WaveNet is introduced by van den Oord et al. It can generate audio from text and achieving very good result which you may not able to distinguish generated audio and human voice. On the other hand, dilated causal convolutions architecture is leveraged to deal with long-range temporal dependencies. Also, a single model can generate multiple voices
It is based on PixelCNN ( van den Oord et al., 2016) architecture. By leveraging dilated causal convolutions, it contributes to increasing receptive field without greatly increasing computational cost. A dilated convolution is similar to normal convolution but the filter is applied over an area larger than its length and causing some of input values are skipped. It is similar to larger filter but less computational cost.

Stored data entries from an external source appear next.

-- ==== Sys2Proof/Machine/Rows.lean ====
section
/-!
DEFINITION. The row engine's normalisations and soft-maximum (R207 to R214), and the optimiser kernels (R255 to R267). Every written
operation is one F32 operation, in the order in which the rule writes it (log entry 13).
-/

namespace Sys2Proof.Machine

/-- The unit of the row engine (R28). -/
def rowUnit (c : Nat) : Nat := engineId c 2

/-! Side memory (R208) -/

/-- The entry of row r: window base + SBASE + r. -/
def State.sideKey (s : State) (c x sbase r : Nat) : Nat := (s.ctx c x).sideBase + sbase + r

/-- Read an entry: a and b. -/
def State.sideEntry (s : State) (c x sbase r : Nat) : Nat × Nat :=
  let v := Sparse.get 0 (s.sideKey c x sbase r) (s.core c).side
  (v % 2 ^ 32, v / 2 ^ 32)

/-- Write the entries of rows 0, 1, 2, … -/
def State.putSide (s : State) (c x sbase : Nat) (es : List (Nat × Nat)) : State :=
  let v := s.core c
  let ks := (List.range es.length).zip es |>.map fun p => (s.sideKey c x sbase p.1, p.2.1 + p.2.2 * 2 ^ 32)
  s.setCore c { v with
    side := ks.foldl (fun m p => Sparse.set 0 p.1 p.2 m) v.side,
    sidePoison := ks.foldl (fun m p => Sparse.set 0 p.1 0 m) v.sidePoison }

/-- An instruction on M rows reaches an entry outside its context's window (R208). -/
def State.sideOutside (s : State) (c x sbase rows : Nat) : Bool :=
  decide (0 < rows) && decide ((s.ctx c x).sideSize < sbase + rows)

/-- A row's entry is poisoned (R208). -/
def State.sideBad (s : State) (c x sbase rows : Nat) : Bool :=
  (List.range rows).any fun r => Sparse.get 0 (s.sideKey c x sbase r) (s.core c).sidePoison != 0

/-! Rows -/

/-- Two descriptors have the same extents. -/
def Desc.sameShape (a b : Desc) : Bool := a.e0 == b.e0 && a.e1 == b.e1 && a.e2 == b.e2 && a.e3 == b.e3

/-- A vector of n elements along dimension 0. -/
def Desc.isVec (d : Desc) (n : Nat) : Bool := d.e0 == n && d.runs == 1

/-- Cut a tensor's words into its rows. -/
def Desc.rowsOf (d : Desc) (xs : List Nat) : List (List Nat) := (List.range d.runs).map fun r => (xs.drop (r * d.e0)).take d.e0

/-- The conversion of an instruction's output (R100, R173 stage 2). -/
def rowMode (sr ovf : Bool) : ConvMode := ⟨sr, ovf, 2⟩

/-- F32 results as numbers. -/
def f32Nums (rows : List (List Nat)) : List Num := rows.flatten.map ofF32

/-- Count a completed row instruction (R221). -/
def State.rowDone (s : State) (c : Nat) : State := s.addReg 64 (Obj.rowInstructionCount c) 1

/-- Store rows into Y and complete (R207). -/
def State.storeRows (s : State) (c x : Nat) (k : Work) (d : Desc) (v : VSel) (m : ConvMode) (rows : List (List Nat))
    (after : State → State) : State :=
  match s.storeValues k.tenant k.stepOf d v m 32 (f32Nums rows) with
  | .done t n => (after (t.judgeDesc k d (rowUnit c) n)).rowDone c
  | other => s.finishStore c x (rowUnit c) k d other

/-- The correctly rounded 1 / n (R211). -/
def invCount (n : Nat) : Nat := fDiv fOne (toF32 (Num.ofInt n))

/-- A vector operand, absent where the slot is 0. -/
def vecOr (n dflt : Nat) : Option (List Nat) → List Nat
  | some l => l
  | none => List.replicate n dflt

/-- RNORM.F of one row (R211): the output and the entry. -/
def normForward (rms : Bool) (eps : Nat) (gs bs xs : List Nat) : List Nat × (Nat × Nat) :=
  if xs.isEmpty then ([], (0, 0))
  else
    let inv := invCount xs.length
    if rms then
      let rho := LaneFn.rsq.apply (fAdd (fMul (fTree (xs.map fun a => fMul a a)) inv) eps)
      ((xs.zip gs).map fun p => fMul (fMul p.1 rho) p.2, (0, rho))
    else
      let mu := fMul (fTree xs) inv
      let ds := xs.map fun a => fSub a mu
      let var := fMul (fTree (ds.map fun a => fMul a a)) inv
      let rho := LaneFn.rsq.apply (fAdd var eps)
      ((ds.zip (gs.zip bs)).map fun p => fAdd (fMul (fMul p.1 rho) p.2.1) p.2.2, (mu, rho))

/-- x̂ of a row from its entry (R211). -/
def normHat (rms : Bool) (e : Nat × Nat) (xs : List Nat) : List Nat :=
  xs.map fun a => fMul (if rms then a else fSub a e.1) e.2

/-- RNORM.B of one row (R211): x̂ · Σ(g · x̂) / n from left to right (log entry 13). -/
def normBackward (rms : Bool) (e : Nat × Nat) (gs xs dys : List Nat) : List Nat :=
  let inv := invCount xs.length
  let hs := normHat rms e xs
  let g := (dys.zip gs).map fun p => fMul p.1 p.2
  let sg := fMul (fTree g) inv
  let sgh := fTree ((g.zip hs).map fun p => fMul p.1 p.2)
  (g.zip hs).map fun p =>
    let a := if rms then p.1 else fSub p.1 sg
    fMul e.2 (fSub a (fMul (fMul p.2 sgh) inv))

/-- A column of rows. -/
def column (rows : List (List Nat)) (j : Nat) : List Nat := rows.map fun r => (r[j]?).getD 0

/-- The required slots of a row instruction are named and none is of format S8 (R84, log entry 30). -/
def rowSlots (ds : List (Option Desc)) : Option (List Desc) :=
  let l := ds.filterMap id
  if l.length = ds.length ∧ l.all (fun d => d.fmt != fmtS8) then some l else none

/-- An optional operand. -/
def optAsk (write : Bool) : Option Desc → List OpAsk
  | some d => [askAt d d.vtag write]
  | none => []

/-- Optional vector operand fits: n elements, not S8. -/
def optVecOk (n : Nat) : Option Desc → Bool
  | some d => d.isVec n && d.fmt != fmtS8
  | none => true

/-- Read an optional prepared operand as F32 words. -/
def State.takeOpt (s : State) (c n : Nat) : Option (Desc × VSel) → Option (List Nat) × State
  | some (d, v) => let (xs, t) := s.takeF32s c n v d; (some xs, t)
  | none => (none, s)

/-- RNORM_F (R211). -/
def execRnormF (core ctx : Nat) (w : RowWord) (s : State) : Host.Outcome State Fault Refusal :=
  .next (s.issue core ctx fun k t =>
    let gd := t.slotDesc k w.g
    let bd := t.slotDesc k w.b
    match rowSlots [t.slotDesc k w.x, t.slotDesc k w.y] with
    | some [x, y] =>
      if !x.sameShape y || !optVecOk x.e0 gd || !optVecOk x.e0 bd || t.sideOutside core ctx w.sbase x.runs then
        t.descriptorFault core ctx (rowUnit core) 0
      else
        t.withOps core ctx (rowUnit core) 0 k ([askRead x, askWrite y] ++ optAsk false gd ++ optAsk false bd) fun ds u =>
          match ds with
          | (xd, xv) :: (yd, yv) :: rest =>
            let gp := if gd.isSome then rest.head? else none
            let bp := if bd.isSome then (if gd.isSome then rest.tail.head? else rest.head?) else none
            let (xs, u1) := u.takeF32s core k.tenant xv xd
            let (gs, u2) := u1.takeOpt core k.tenant gp
            let (bs, u3) := u2.takeOpt core k.tenant bp
            let out := (xd.rowsOf xs).map (normForward w.mode w.imm (vecOr xd.e0 fOne gs) (vecOr xd.e0 0 bs))
            u3.storeRows core ctx k yd yv (rowMode w.sr w.ovf) (out.map (·.1)) fun v =>
              v.putSide core ctx w.sbase (out.map (·.2))
          | _ => u
    | _ => t.descriptorFault core ctx (rowUnit core) 0)

/-- A poisoned side-memory entry met by an instruction (R208). -/
def State.sidePoisonFault (s : State) (c x : Nat) : State := s.opFault c x (rowUnit c) 0 .poison 0 false

/-- RNORM_B (R211). -/
def execRnormB (core ctx : Nat) (w : RowWord) (s : State) : Host.Outcome State Fault Refusal :=
  .next (s.issue core ctx fun k t =>
    let bd := t.slotDesc k w.b
    match rowSlots [t.slotDesc k w.x, t.slotDesc k w.y, t.slotDesc k w.g] with
    | some [x, y, g] =>
      if !x.sameShape y || !x.sameShape g || !optVecOk x.e0 bd || t.sideOutside core ctx w.sbase x.runs then
        t.descriptorFault core ctx (rowUnit core) 0
      else if t.sideBad core ctx w.sbase x.runs then t.sidePoisonFault core ctx
      else
        t.withOps core ctx (rowUnit core) 0 k ([askRead x, askWrite y, askRead g] ++ optAsk false bd) fun ds u =>
          match ds with
          | (xd, xv) :: (yd, yv) :: (gd, gv) :: rest =>
            let (xs, u1) := u.takeF32s core k.tenant xv xd
            let (dys, u2) := u1.takeF32s core k.tenant gv gd
            let (gs, u3) := u2.takeOpt core k.tenant rest.head?
            let rows := (List.range xd.runs).zip ((xd.rowsOf xs).zip (gd.rowsOf dys))
            let out := rows.map fun p =>
              normBackward w.mode (u3.sideEntry core ctx w.sbase p.1) (vecOr xd.e0 fOne gs) p.2.1 p.2.2
            u3.storeRows core ctx k yd yv (rowMode w.sr w.ovf) out id
          | _ => u
    | _ => t.descriptorFault core ctx (rowUnit core) 0)

/-- RNORM_P (R211): dγ into Y, and in the layer form dβ into slot B where it is named. -/
def execRnormP (core ctx : Nat) (w : RowWord) (s : State) : Host.Outcome State Fault Refusal :=
  .next (s.issue core ctx fun k t =>
    let bd := if w.mode then none else t.slotDesc k w.b
    match rowSlots [t.slotDesc k w.x, t.slotDesc k w.y, t.slotDesc k w.g] with
    | some [x, y, g] =>
      if !x.sameShape g || !y.isVec x.e0 || !optVecOk x.e0 bd || t.sideOutside core ctx w.sbase x.runs then
        t.descriptorFault core ctx (rowUnit core) 0
      else if t.sideBad core ctx w.sbase x.runs then t.sidePoisonFault core ctx
      else
        t.withOps core ctx (rowUnit core) 0 k ([askRead x, askWrite y, askRead g] ++ optAsk true bd) fun ds u =>
          match ds with
          | (xd, xv) :: (yd, yv) :: (gd, gv) :: rest =>
            let (xs, u1) := u.takeF32s core k.tenant xv xd
            let (dys, u2) := u1.takeF32s core k.tenant gv gd
            let hats := ((List.range xd.runs).zip (xd.rowsOf xs)).map fun p =>
              normHat w.mode (u2.sideEntry core ctx w.sbase p.1) p.2
            let dyRows := gd.rowsOf dys
            let prods := (dyRows.zip hats).map fun p => (p.1.zip p.2).map fun q => fMul q.1 q.2
            let dg := (List.range xd.e0).map fun j => fTree (column prods j)
            let db := (List.range xd.e0).map fun j => fTree (column dyRows j)
            let m := rowMode w.sr w.ovf
            match rest with
            | [] => u2.storeRows core ctx k yd yv m [dg] id
            | (bd1, bv) :: _ =>
              match u2.storeValues k.tenant k.stepOf yd yv m 32 (f32Nums [dg]) with
              | .done u3 n =>
                (match u3.storeValues k.tenant k.stepOf bd1 bv m 32 (f32Nums [db]) with
                | .done u4 n2 => (u4.judgeAll k (rowUnit core) [(yd, n), (bd1, n2)]).rowDone core
                | .full => u2.descriptorFault core ctx (rowUnit core) 0
                | other => u3.finishStore core ctx (rowUnit core) k bd1 other)
              | other => u2.finishStore core ctx (rowUnit core) k yd other
          | _ => u
    | _ => t.descriptorFault core ctx (rowUnit core) 0)

/-! Soft-maximum -/

/-- The block mask admits element j of row r (R212). -/
def State.maskByte (s : State) (n : Nat) (m : Option (Desc × VSel)) (j r : Nat) : Bool :=
  match m with
  | some (d, v) => s.rawElem n v d (r / 64) (j / 64) != 0
  | none => true

/-- Is element j of row r unmasked (R212)? -/
def State.unmasked (s : State) (n : Nat) (w : RowWord) (m : Option (Desc × VSel)) (r j : Nat) : Bool :=
  !(w.mode && decide ((r : Int) + signedOf 16 w.ofs < (j : Int))) && s.maskByte n m j r

/-- Negative infinity. -/
def fNegInf : Nat := 0xFF800000

/-- RSMAX.F of one row (R212, R213): the output, the entry, and whether the maximum was empty. `live` says which elements are
unmasked. -/
def softForward (alpha : Nat) (live : List Bool) (xs : List Nat) : List Nat × (Nat × Nat) × Bool :=
  let ps := (live.zip xs).map fun p => (p.1, fMul alpha p.2)
  match (ps.filter (·.1)).map (·.2) with
  | [] => (xs.map fun _ => 0, (fNegInf, fNegInf), true)
  | v :: vs =>
    let m := vs.foldl fMax v
    let l := LaneFn.log.apply (fTree ((v :: vs).map fun a => LaneFn.exp.apply (fSub a m)))
    (ps.map fun p => if p.1 then LaneFn.exp.apply (fSub (fSub p.2 m) l) else 0, (m, l), false)

/-- The mask operand of a soft-maximum (R212): U8, covering the rows and columns. -/
def maskOk (w : RowWord) (x : Desc) : Option Desc → Bool
  | some d => d.fmt == fmtU8 && decide (ceilDiv x.e0 64 ≤ d.e0) && decide (ceilDiv x.runs 64 ≤ d.runs)
  | none => !w.bmask

/-- RSMAX_F (R212, R213). -/
def execRsmaxF (core ctx : Nat) (w : RowWord) (s : State) : Host.Outcome State Fault Refusal :=
  .next (s.issue core ctx fun k t =>
    let md := if w.bmask then t.slotDesc k w.b else none
    match rowSlots [t.slotDesc k w.x, t.slotDesc k w.y] with
    | some [x, y] =>
      if !x.sameShape y || !maskOk w x md || t.sideOutside core ctx w.sbase x.runs then
        t.descriptorFault core ctx (rowUnit core) 0
      else
        t.withOps core ctx (rowUnit core) 0 k ([askRead x, askWrite y] ++ optAsk false md) fun ds u =>
          match ds with
          | (xd, xv) :: (yd, yv) :: rest =>
            let (xs, u1) := u.takeF32s core k.tenant xv xd
            let out := ((List.range xd.runs).zip (xd.rowsOf xs)).map fun p =>
              softForward w.imm ((List.range xd.e0).map (u1.unmasked k.tenant w rest.head? p.1)) p.2
            u1.storeRows core ctx k yd yv (rowMode w.sr w.ovf) (out.map (·.1)) fun v =>
              (out.filter (·.2.2)).foldl (fun z _ => z.emptyReduction core ctx)
                (v.putSide core ctx w.sbase (out.map (·.2.1)))
          | _ => u
    | _ => t.descriptorFault core ctx (rowUnit core) 0)

/-- RSMAX.B of one row (R214). -/
def softBackward (alpha : Nat) (psrc : Bool) (e : Nat × Nat) (live : List Bool) (xs dps : List Nat) : List Nat :=
  if !psrc && e.1 == fNegInf && e.2 == fNegInf then xs.map fun _ => 0
  else
    let ps := xs.map fun a => if psrc then a else LaneFn.exp.apply (fSub (fSub (fMul alpha a) e.1) e.2)
    let all := live.zip (ps.zip dps)
    let s := fTree ((all.filter (·.1)).map fun q => fMul q.2.1 q.2.2)
    all.map fun q => if q.1 then fMul (fMul alpha q.2.1) (fSub q.2.2 s) else 0

/-- RSMAX_B (R214). -/
def execRsmaxB (core ctx : Nat) (w : RowWord) (s : State) : Host.Outcome State Fault Refusal :=
  .next (s.issue core ctx fun k t =>
    let md := if w.bmask then t.slotDesc k w.b else none
    match rowSlots [t.slotDesc k w.x, t.slotDesc k w.y, t.slotDesc k w.g] with
    | some [x, y, g] =>
      if !x.sameShape y || !x.sameShape g || !maskOk w x md || (!w.psrc && t.sideOutside core ctx w.sbase x.runs) then
        t.descriptorFault core ctx (rowUnit core) 0
      else if !w.psrc && t.sideBad core ctx w.sbase x.runs then t.sidePoisonFault core ctx
      else
        t.withOps core ctx (rowUnit core) 0 k ([askRead x, askWrite y, askRead g] ++ optAsk false md) fun ds u =>
          match ds with
          | (xd, xv) :: (yd, yv) :: (gd, gv) :: rest =>
            let (xs, u1) := u.takeF32s core k.tenant xv xd
            let (dps, u2) := u1.takeF32s core k.tenant gv gd
            let out := ((List.range xd.runs).zip ((xd.rowsOf xs).zip (gd.rowsOf dps))).map fun p =>
              softBackward w.imm w.psrc (u2.sideEntry core ctx w.sbase p.1)
                ((List.range xd.e0).map (u2.unmasked k.tenant w rest.head? p.1)) p.2.1 p.2.2
            u2.storeRows core ctx k yd yv (rowMode w.sr w.ovf) out id
          | _ => u
    | _ => t.descriptorFault core ctx (rowUnit core) 0)

end Sys2Proof.Machine
end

From the following figure, you notice that second layer (Hidden Layer , Dilation=2) get current input and the one of previous one input. In next layer (Hidden Layer, Dilation =4), current input and 4 previous one input. During the experiment, van den Oord et al. doubled for every layer up to a limit and then repeated. So dilation sequence is
1, 2, 4, 8, 512, 1, 2, 4 ….
The following animation show the operation of dilated causal convolutions. Previous output becomes input and it combines previous input to generate new outputs.

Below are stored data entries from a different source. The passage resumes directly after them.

-- ==== Sys2Proof/Machine/Mover.lean ====
section
/-!
DEFINITION. The data mover (R226, R231 to R252, R344): copies, bit planes, the activation stack and folds.
-/

namespace Sys2Proof.Machine

/-- The unit of the data mover (R28). -/
def moverUnit (c : Nat) : Nat := engineId c 3

/-- A descriptor fault of the data mover. -/
def State.moverFault (s : State) (c x : Nat) : State := s.descriptorFault c x (moverUnit c) 0

/-- S8, FX32 or FX24: no source of DM.KEEP, DM.GATE or DM.XPOSE (R252). -/
def isExchangeFmt (f : Nat) : Bool := f == fmtS8 || f == fmtFX32 || f == fmtFX24

/-- Exact scaled values of a tensor, run after run (R91; log entry 32). -/
def State.exactValues (s : State) (n : Nat) (v : VSel) (d : Desc) : List Num :=
  (List.range d.runs).flatMap fun r => (List.range d.e0).map fun i => s.elemValue n v d r i

/-- Convert values into Y, and the report of the instruction (R100 to R113, R288). -/
def State.moverStore (s : State) (c x : Nat) (k : Work) (p : Desc × VSel) (sr ovf : Bool) (srcBits : Nat) (vals : List Num) :
    State := s.finishStore c x (moverUnit c) k p.1 (s.storeValues k.tenant k.stepOf p.1 p.2 (rowMode sr ovf) srcBits vals)

/-- Write raw elements into Y; a part not stored into a poisoned line is a fault (R350). -/
def State.moverRaw (s : State) (c x : Nat) (k : Work) (p : Desc × VSel) (es : List Nat) (next : State → State) : State :=
  let (t, bad) := s.storeRaw k.tenant p.1 p.2 es
  if bad then t.opFault c x (moverUnit c) 0 .poison (t.badWrite k.tenant p.1) true else next t

/-! Copies -/

/-- DM_COPY (R344). -/
def execDmCopy (core ctx : Nat) (w : DmWord) (s : State) : Host.Outcome State Fault Refusal :=
  .next (s.issue core ctx fun k t =>
    match t.slotDesc k w.x, t.slotDesc k w.y with
    | some x, some y =>
      if !x.sameShape y || x.meets y || (x.fmt == fmtS8) != (y.fmt == fmtS8) || x.fmt == fmtFX32 || x.fmt == fmtFX24 ||
          y.fmt == fmtFX32 || y.fmt == fmtFX24 then t.moverFault core ctx
      else
        t.withOps core ctx (moverUnit core) 0 k [askRead x, askWrite y] fun ds u =>
          match ds with
          | [(xd, xv), yp] =>
            if x.fmt = fmtS8 then u.moverRaw core ctx k yp (u.rawElems k.tenant xv xd) id
            else u.moverStore core ctx k yp w.sr w.ovf (fmtWidth xd.fmt) (u.exactValues k.tenant xv xd)
          | _ => u
    | _, _ => t.moverFault core ctx)

/-- The values of Y in its own order when dimensions 0 and 1 of X are exchanged (R226). -/
def transposed (d : Desc) (vals : List Num) : List Num :=
  (List.range (d.e2 * d.e3)).flatMap fun q =>
    let plane := (vals.drop (q * d.e0 * d.e1)).take (d.e0 * d.e1)
    (List.range d.e0).flatMap fun i => (List.range d.e1).map fun j => (plane[j * d.e0 + i]?).getD .zero

/-- DM_XPOSE (R226). -/
def execDmXpose (core ctx : Nat) (w : DmWord) (s : State) : Host.Outcome State Fault Refusal :=
  .next (s.issue core ctx fun k t =>
    match t.slotDesc k w.x, t.slotDesc k w.y with
    | some x, some y =>
      if isExchangeFmt x.fmt || y.fmt == fmtS8 || x.meets y || x.e0 != y.e1 || x.e1 != y.e0 || x.e2 != y.e2 || x.e3 != y.e3 then
        t.moverFault core ctx
      else
        t.withOps core ctx (moverUnit core) 0 k [askRead x, askWrite y] fun ds u =>
          match ds with
          | [(xd, xv), yp] =>
            u.moverStore core ctx k yp w.sr w.ovf (fmtWidth xd.fmt) (transposed xd (u.exactValues k.tenant xv xd))
          | _ => u
    | _, _ => t.moverFault core ctx)

/-! Bit planes (R231 to R233) -/

/-- A bit plane fits its activation or gradient (R231). -/
def planeOk (p a : Desc) : Bool :=
  p.fmt == fmtU8 && p.block == 0 && p.scalePtr == 0 && p.e0 == ceilDiv a.e0 8 && p.e1 == a.e1 && p.e2 == a.e2 && p.e3 == a.e3

/-- The bit of an element (R232): non-zero mode, or the window lo < x < hi. -/
def keepBit (mode : Bool) (lo hi : Nat) (x : Num) : Bool := if mode then !x.isZero else (ofF32 lo).lt x && x.lt (ofF32 hi)

/-- The bytes of a plane from the bits of one run. -/
def planeRun (bs : List Bool) : List Nat :=
  (cut 8 bs).map fun c => ((List.range c.length).zip c).foldl (fun a p => a + b2n p.2 * 2 ^ p.1) 0

/-- The bytes of a plane from the bits of all runs. -/
def planeBytes (d : Desc) (bs : List Bool) : List Nat :=
  (List.range d.runs).flatMap fun r => planeRun ((bs.drop (r * d.e0)).take d.e0)

/-- The bits of a plane, element after element of its activation. -/
def planeBits (d : Desc) (bytes : List Nat) : List Bool :=
  let n := ceilDiv d.e0 8
  (List.range d.runs).flatMap fun r => (List.range d.e0).map fun i => bit ((bytes[r * n + i / 8]?).getD 0) (i % 8)

/-! The activation stack (R235 to R241) -/

/-- The service state of the work on a context (R228, R254): work that carries no step runs in normal service. -/
def State.serviceOf (s : State) (k : Work) : Nat :=
  match k.stepOf with
  | some st => (match (s.tenant k.tenant).step? st with | some p => p.service | none => 0)
  | none => 0

/-- The bytes of an entry (R236, R237). -/
def State.stackEntry (s : State) (k : Work) (d : Desc) (v : VSel) (top kind tid : Nat) (mode : Bool) (lo hi : Nat) : List Byte :=
  let body := (d.offsets.map fun o => s.peek k.tenant o v) ++ d.scaleOffs.map fun o => s.peek k.tenant o .plain
  let stored := if d.scaled then s.recField k.tenant (offOf d.scalePtr + 4) 1 else 0x7F
  toBytes 4 tid ++ toBytes 2 k.microBatch ++ toBytes 1 (d.fmt + 32 * d.block) ++ toBytes 1 kind ++ toBytes 1 (b2n mode) ++
  toBytes 1 stored ++ toBytes 6 0 ++ toBytes 4 d.e0 ++ toBytes 4 d.e1 ++ toBytes 4 d.e2 ++ toBytes 4 d.e3 ++
  toBytes 8 body.length ++ toBytes 8 top ++ toBytes 4 lo ++ toBytes 4 hi ++ toBytes 8 0 ++ body ++
  List.replicate ((64 - body.length % 64) % 64) 0

/-- The bounds break R235: not 64-byte aligned, not of this chip, or outside the tenant's own entries. -/
def State.stackBoundsBad (s : State) (n base limit : Nat) : Bool :=
  base % 64 != 0 || limit % 64 != 0 || decide (limit < base) || chipOf base != s.chip || chipOf limit != s.chip ||
  (List.range ((limit - base) / 64)).any fun i =>
    match s.findEntry n (offOf base + 64 * i) .plain with
    | some (_, e) => e.tenant != n || e.image
    | none => true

van den Oord et al. conducts four experiments to validate this model. First experiment is multi-speaker speech generation. By leveraging CSTR Voice Cloning Toolkit dataset, it can generate up to 109 speaker voices. More speaker training data lead to a better result as WaveNet’s internal representation are shares among speaker voices.
The second experiment is TTS. van den Oord et al. use Google’s North American English and Mandarin Chinese TTS systems as a training data to compare different models. To make the comparison fairly, researchers use hidden Markov model (HMM) and LSTM-RNN-based statistical parametric model as baseline models. Mean Opinion Score (MOS) is used to measure the performance. It is a five-point scale score (1: Bad, 2: Poor, 3: Fair, 4: Good, 5: Excellent). From the following, although WaveNet’s score is still lower than human natural voice but it is better than those baseline models a lot.
The third and forth experiments are music generation and speech recognition. Resear
The following figures hows the latest Google DeepMind’s WaveNet performance.
- Google applied WaveNet on Google Assistant such that it can response to our voice command without storing all of the audio but generating it in realtime.
I am Data Scientist in Bay Area. Focusing on state-of-the-art in Data Science, Artificial Intelligence , especially in NLP and platform related. Feel free to connect with me on LinkedIn or following me on Medium or Github. I am offering short advise on machine learning problem or data science platform for small fee.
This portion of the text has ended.